Computer program code for carrying out operations of the present disclosure may be written in one or more programming languages, including, but not limited to, an object oriented programming language such as Java, smalltalk, C ++ and conventional procedural programming languages, such as the "C" programming language or similar programming languages. The program code may execute entirely on the user's computer, partly on the user's computer, as a stand-alone software package, partly on the user's computer and partly on a remote computer or entirely on the remote computer or server. In the case of a remote computer, the remote computer may be connected to the user's computer through any kind of network, including a Local Area Network (LAN) or a Wide Area Network (WAN), or may be connected to an external computer (for example, through the Internet using an Internet service provider).

The flowcharts and block diagrams in the figures illustrate the architecture, functionality, and operation of possible implementations of systems, methods and computer program products according to various embodiments of the present disclosure. In this regard, each block in the flowchart or block diagrams may represent a module, segment, or portion of code, which comprises one or more executable instructions for implementing the specified logical function(s). It should also be noted that, in some alternative implementations, the functions noted in the block may occur out of the order noted in the figures. For example, two blocks shown in succession may, in fact, be executed substantially concurrently, or the blocks may sometimes be executed in the reverse order, depending upon the functionality involved. It will also be noted that each block of the block diagrams and/or flowchart illustration, and combinations of blocks in the block diagrams and/or flowchart illustration, can be implemented by special purpose hardware-based systems which perform the specified functions or acts, or combinations of special purpose hardware and computer instructions.

The modules described in the embodiments of the present disclosure may be implemented in software or hardware. The name of the module is not limited to the module itself in some cases, and for example, the first acquisition module may be also described as an "image frame acquisition module".
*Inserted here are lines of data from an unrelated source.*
-- ==== Sys2Proof/Proofs/PixelAccess.lean ====
section
/-! PROOFS. The accessors and mutators one by one (`40_pixel_access.md` R131 to R139): each is its body behind the
dispatch, and a body ends by `finish(OK)` or by a fault. Then GET_PIXEL after SET_PIXEL (R140): the slot holds the
written pixel until a command writes WIDTH or PIXBUF. -/

namespace Sys2Proof.Machine

open Sys2Proof

/-! ## The commands that always end with OK (R131, R132, R134 to R136) -/

/-- Settles O5: the body copies WIDTH to RESULT and cannot fail. -/
theorem getWidthResult : Obligations.GetWidthResult := by
  unfold Obligations.GetWidthResult
  exact ⟨decode_encode .getWidth, fun s hrun =>
    ⟨_, statusAfter_finish .ok s.status, exec_of_running hrun⟩⟩

/-- Settles O6: the body copies HEIGHT to RESULT and cannot fail. -/
theorem getHeightResult : Obligations.GetHeightResult := by
  unfold Obligations.GetHeightResult
  exact ⟨decode_encode .getHeight, fun s hrun =>
    ⟨_, statusAfter_finish .ok s.status, exec_of_running hrun⟩⟩

/-- Settles O8: PIXOUT takes the whole buffer, and RESULT its length as a 32-bit word. -/
theorem getPixelsDeliversBuffer : Obligations.GetPixelsDeliversBuffer := by
  unfold Obligations.GetPixelsDeliversBuffer
  exact ⟨decode_encode .getPixels, fun s hrun =>
    ⟨_, _, statusAfter_finish .ok s.status, BitVec.toNat_ofNat s.pixbuf.length 32,
      exec_of_running hrun⟩⟩

/-- Settles O9: the body copies ARG0 to WIDTH and cannot fail. -/
theorem setWidthResult : Obligations.SetWidthResult := by
  unfold Obligations.SetWidthResult
  exact ⟨decode_encode .setWidth, fun s hrun =>
    ⟨_, statusAfter_finish .ok s.status, exec_of_running hrun⟩⟩

/-- Settles O10: the body copies ARG0 to HEIGHT and cannot fail. -/
theorem setHeightResult : Obligations.SetHeightResult := by
  unfold Obligations.SetHeightResult
  exact ⟨decode_encode .setHeight, fun s hrun =>
    ⟨_, statusAfter_finish .ok s.status, exec_of_running hrun⟩⟩

/-! ## SET_PIXELS (R137) -/

theorem exec_setPixels_of_le {s : State} (hrun : s.faulted = false)
    (hlen : s.pixIn.length ≤ s.cfg.maxPixels) :
    exec .setPixels s =
      .next (clearPixIn (finish .ok { startCommand s with pixbuf := s.pixIn })) := by
  obtain ⟨hcap, _⟩ | ⟨_, e⟩ := setPixelsBody_cases (startCommand s)
  · exact absurd hcap (not_lt.mpr hlen)
  · exact (exec_of_running hrun).trans (congrArg (fun t => Host.Outcome.next (clearPixIn t)) e)

theorem exec_setPixels_of_lt {s : State} (hrun : s.faulted = false)
    (hlen : s.cfg.maxPixels < s.pixIn.length) :
    exec .setPixels s = .next (clearPixIn (raiseFault .capacity (startCommand s))) := by
  obtain ⟨_, e⟩ | ⟨hfits, _⟩ := setPixelsBody_cases (startCommand s)
  · rw [exec_of_running hrun, commandBody, e]
  · exact absurd hlen (not_lt.mpr hfits)

/-- Settles O11: the sequence fits and replaces the buffer, or it does not and the buffer stays. -/
theorem setPixelsReplacesOrFaults : Obligations.SetPixelsReplacesOrFaults := by
  unfold Obligations.SetPixelsReplacesOrFaults
  refine ⟨decode_encode .setPixels, fun s hrun => ⟨fun hlen => ?_, fun hlen => ?_⟩⟩
  · exact ⟨_, exec_setPixels_of_le hrun hlen, rfl, rfl, rfl, ⟨rfl, rfl, rfl⟩, rfl, ⟨rfl, rfl⟩,
      statusAfter_finish .ok s.status⟩
  · exact ⟨_, exec_setPixels_of_lt hrun hlen, ⟨rfl, rfl, rfl⟩, ⟨rfl, rfl, rfl⟩, rfl, ⟨rfl, rfl⟩,
      statusFaulted_raise .capacity s.status⟩

/-! ## GET_PIXEL (R133) -/

theorem exec_getPixel_of_stored {s : State} {p : Pixel} (hrun : s.faulted = false)
    (hp : s.pixbuf[pixelIndex s]? = some p) :
    exec .getPixel s = .next (finish .ok { startCommand s with result := pack p }) := by
  have hread : pixRead (pixelIndex (startCommand s)) (startCommand s) = some p := hp
  rw [exec_of_running hrun, commandBody, getPixelBody, hread]

theorem exec_getPixel_of_le {s : State} (hrun : s.faulted = false)
    (hlen : s.pixbuf.length ≤ pixelIndex s) :
    exec .getPixel s = .next (raiseFault .oobRead (startCommand s)) := by
  have hread : pixRead (pixelIndex (startCommand s)) (startCommand s) = none :=
    (pixRead_eq_none_iff _ _).mpr hlen
  rw [exec_of_running hrun, commandBody, getPixelBody, hread]

/-- Settles O7: the slot named by ARG0 and ARG1 exists and is packed, or it does not and is not read. -/
theorem getPixelReadsSlotOrFaults : Obligations.GetPixelReadsSlotOrFaults := by
  unfold Obligations.GetPixelReadsSlotOrFaults
  refine ⟨decode_encode .getPixel, fun s hrun => ⟨fun p hp => ?_, fun hlen => ?_⟩⟩
  · exact ⟨_, statusAfter_finish .ok s.status, exec_getPixel_of_stored hrun hp⟩
  · exact ⟨_, statusFaulted_raise .oobRead s.status, exec_getPixel_of_le hrun hlen⟩

/-! ## SET_PIXEL (R138, R139) -/

theorem exec_setPixel_of_lt {s : State} (hrun : s.faulted = false)
    (hk : pixelIndex s < s.cfg.maxPixels) :
    exec .setPixel s = .next (finish .ok
      { startCommand s with
        pixbuf := grownWrite s.cfg.defaultPixel s.pixbuf (pixelIndex s) (unpack s.arg2) }) := by
  obtain ⟨hcap, _⟩ | ⟨_, e⟩ := setPixelBody_cases (startCommand s)
  · exact absurd hk (not_lt.mpr hcap)
  · exact (exec_of_running hrun).trans (congrArg Host.Outcome.next e)

theorem exec_setPixel_of_le {s : State} (hrun : s.faulted = false)
    (hk : s.cfg.maxPixels ≤ pixelIndex s) :
    exec .setPixel s = .next (raiseFault .capacity (startCommand s)) := by
  obtain ⟨_, e⟩ | ⟨hlt, _⟩ := setPixelBody_cases (startCommand s)
  · rw [exec_of_running hrun, commandBody, e]
  · exact absurd hlt (not_lt.mpr hk)

theorem grownWrite_getElem?_of_lt_length {d p : Pixel} {buf : List Pixel} {k j : Nat}
    (hj : j < buf.length) (hne : j ≠ k) : (grownWrite d buf k p)[j]? = buf[j]? := by
  rw [grownWrite_getElem?, if_neg hne, if_pos hj]

theorem grownWrite_getElem?_of_length_le {d p : Pixel} {buf : List Pixel} {k j : Nat}
    (hj : buf.length ≤ j) (hlt : j < k) : (grownWrite d buf k p)[j]? = some d := by
  rw [grownWrite_getElem?, if_neg hlt.ne, if_neg (not_lt.mpr hj), if_pos hlt]

/-- Settles O12: the buffer left is the grown one, whose length and slots are known. -/
theorem setPixelWritesSlotOrFaults : Obligations.SetPixelWritesSlotOrFaults := by
  unfold Obligations.SetPixelWritesSlotOrFaults
  refine ⟨decode_encode .setPixel, fun s k hrun hindex => ?_⟩
  obtain rfl : k = pixelIndex s := hindex
  refine ⟨fun hk => ?_, fun hk => ?_⟩
  · refine ⟨_, _, statusAfter_finish .ok s.status, exec_setPixel_of_lt hrun hk,
      grownWrite_getElem?_self .., fun hin => ?_, fun hpast => ?_,
      fun j hj hne => grownWrite_getElem?_of_lt_length hj hne,
      fun j hj hlt => grownWrite_getElem?_of_length_le hj hlt⟩
    · rw [grownWrite_length, max_eq_left (Nat.succ_le_of_lt hin)]
    · rw [grownWrite_length, max_eq_right (Nat.le_succ_of_le hpast)]
  · exact ⟨_, statusFaulted_raise .capacity s.status, exec_setPixel_of_le hrun hk⟩

/-! ## A read after a write (R140) -/

/-- Packing what was unpacked clears bits 31:24 and keeps the rest (R103). -/
theorem pack_unpack (w : Word) : pack (unpack w) = w &&& 0x00FFFFFF#32 := by
  have hmask (i : Nat) : (0x00FFFFFF#32).getLsbD i = decide (i < 24) :=
    Nat.testBit_two_pow_sub_one 24 i
  refine BitVec.eq_of_getLsbD_eq fun i hi => ?_
  rw [pack_getLsbD _ _ hi, BitVec.getLsbD_and, hmask]
  split_ifs with h8 h16
  · rw [unpack_getLsbD_red w h8, decide_eq_true (by omega), Bool.and_true]
  · rw [unpack_getLsbD_green w (by omega), Nat.add_sub_cancel' (by omega),
      decide_eq_true (by omega), Bool.and_true]
  · by_cases h24 : i < 24
    · rw [unpack_getLsbD_blue w (by omega), Nat.add_sub_cancel' (by omega), decide_eq_true h24,
        Bool.and_true]
    · rw [decide_eq_false h24, Bool.and_false]
      exact BitVec.getLsbD_of_ge _ _ (by omega)

/-- GET_PIXEL would read `p`: the block runs, and the slot that ARG0 and ARG1 name holds `p`. -/
def ReadsPixel (p : Pixel) (s : State) : Prop :=
  s.faulted = false ∧ s.pixbuf[pixelIndex s]? = some p

theorem ReadsPixel.exec_getPixel {p : Pixel} {s : State} (h : ReadsPixel p s) :
    ∃ u, exec .getPixel s = .next u ∧ u.faulted = false ∧ statusCode u.status = 0 ∧
      u.result = pack p := by
  obtain ⟨hrun, hp⟩ := h
  refine ⟨_, exec_getPixel_of_stored hrun hp, ?_, statusCode_setCode _ .ok, rfl⟩
  exact (finish_faulted .ok _).trans ((startCommand_faulted s).trans hrun)

/-- A SET_PIXEL without a fault leaves the index as it was, and at it the pixel of ARG2 (R138). -/
theorem readsPixel_of_exec_setPixel {s t : State} (hrun : s.faulted = false)
    (h : exec .setPixel s = .next t) (ht : t.faulted = false) : ReadsPixel (unpack s.arg2) t := by
  refine ⟨ht, ?_⟩
  obtain hk | hk := lt_or_ge (pixelIndex s) s.cfg.maxPixels
  · rw [exec_setPixel_of_lt hrun hk] at h
    cases h
    exact grownWrite_getElem?_self ..
  · rw [exec_setPixel_of_le hrun hk] at h
    cases h
    cases ht.symm.trans (raiseFault_faulted .capacity (startCommand s))

/-- A command that writes neither WIDTH nor PIXBUF (R111) leaves every slot where it was. -/
theorem ReadsPixel.of_exec {p : Pixel} {i : Instr} {s t : State} (hp : ReadsPixel p s)
    (hwidth : ¬(i = .setWidth ∨ i = .load))
    (hpixbuf : ¬(i = .setPixel ∨ i = .setPixels ∨ i = .load))
    (h : exec i s = .next t) (ht : t.faulted = false) : ReadsPixel p t := by
  obtain ⟨_, hslot⟩ := hp
  obtain ⟨x, rfl⟩ := exec_tableWrites h
  obtain ⟨harg0, harg1, _⟩ := tableWrites_sameArgs i s x
  have hindex : pixelIndex (tableWrites i s x) = pixelIndex s := by
    rw [pixelIndex, harg0, harg1, tableWrites_width, if_neg hwidth, pixelIndex]
  exact ⟨ht, by rw [hindex, tableWrites_pixbuf, if_neg hpixbuf]; exact hslot⟩

/-- Settles O14: the slot written is the slot read, and the command in between writes none of what decides it. -/
theorem pixelReadAfterWrite : Obligations.PixelReadAfterWrite := by
  unfold Obligations.PixelReadAfterWrite
  intro s t hs hset ht
  have hpixel : ReadsPixel (unpack s.arg2) t := readsPixel_of_exec_setPixel hs hset ht
  rw [← pack_unpack]
  refine ⟨hpixel.exec_getPixel, fun i v hwidth hsetPixel hsetPixels hload h hv => ?_⟩
  exact (hpixel.of_exec (by simp [hwidth, hload]) (by simp [hsetPixel, hsetPixels, hload])
    h hv).exec_getPixel

end Sys2Proof.Machine
end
The functions described above herein may be performed, at least in part, by one or more hardware logic components. For example, without limitation, exemplary types of hardware logic components that may be used include: a Field Programmable Gate Array (FPGA), an Application Specific Integrated Circuit (ASIC), an Application Specific Standard Product (ASSP), a system on a chip (SOC), a Complex Programmable Logic Device (CPLD), and the like.

In the context of this disclosure, a machine-readable medium may be a tangible medium that can contain, or store a program for use by or in connection with an instruction execution system, apparatus, or device. The machine-readable medium may be a machine-readable signal medium or a machine-readable storage medium. The machine-readable medium may include, but is not limited to, an electronic, magnetic, optical, electromagnetic, infrared, or semiconductor system, apparatus, or device, or any suitable combination of the foregoing. More specific examples of a machine-readable storage medium would include an electrical connection based on one or more wires, a portable computer diskette, a hard disk, a Random Access Memory (RAM), a read-only memory (ROM), an erasable programmable read-only memory (EPROM or flash memory), an optical fiber, a portable compact disc read-only memory (CD-ROM), an optical storage device, a magnetic storage device, or any suitable combination of the foregoing.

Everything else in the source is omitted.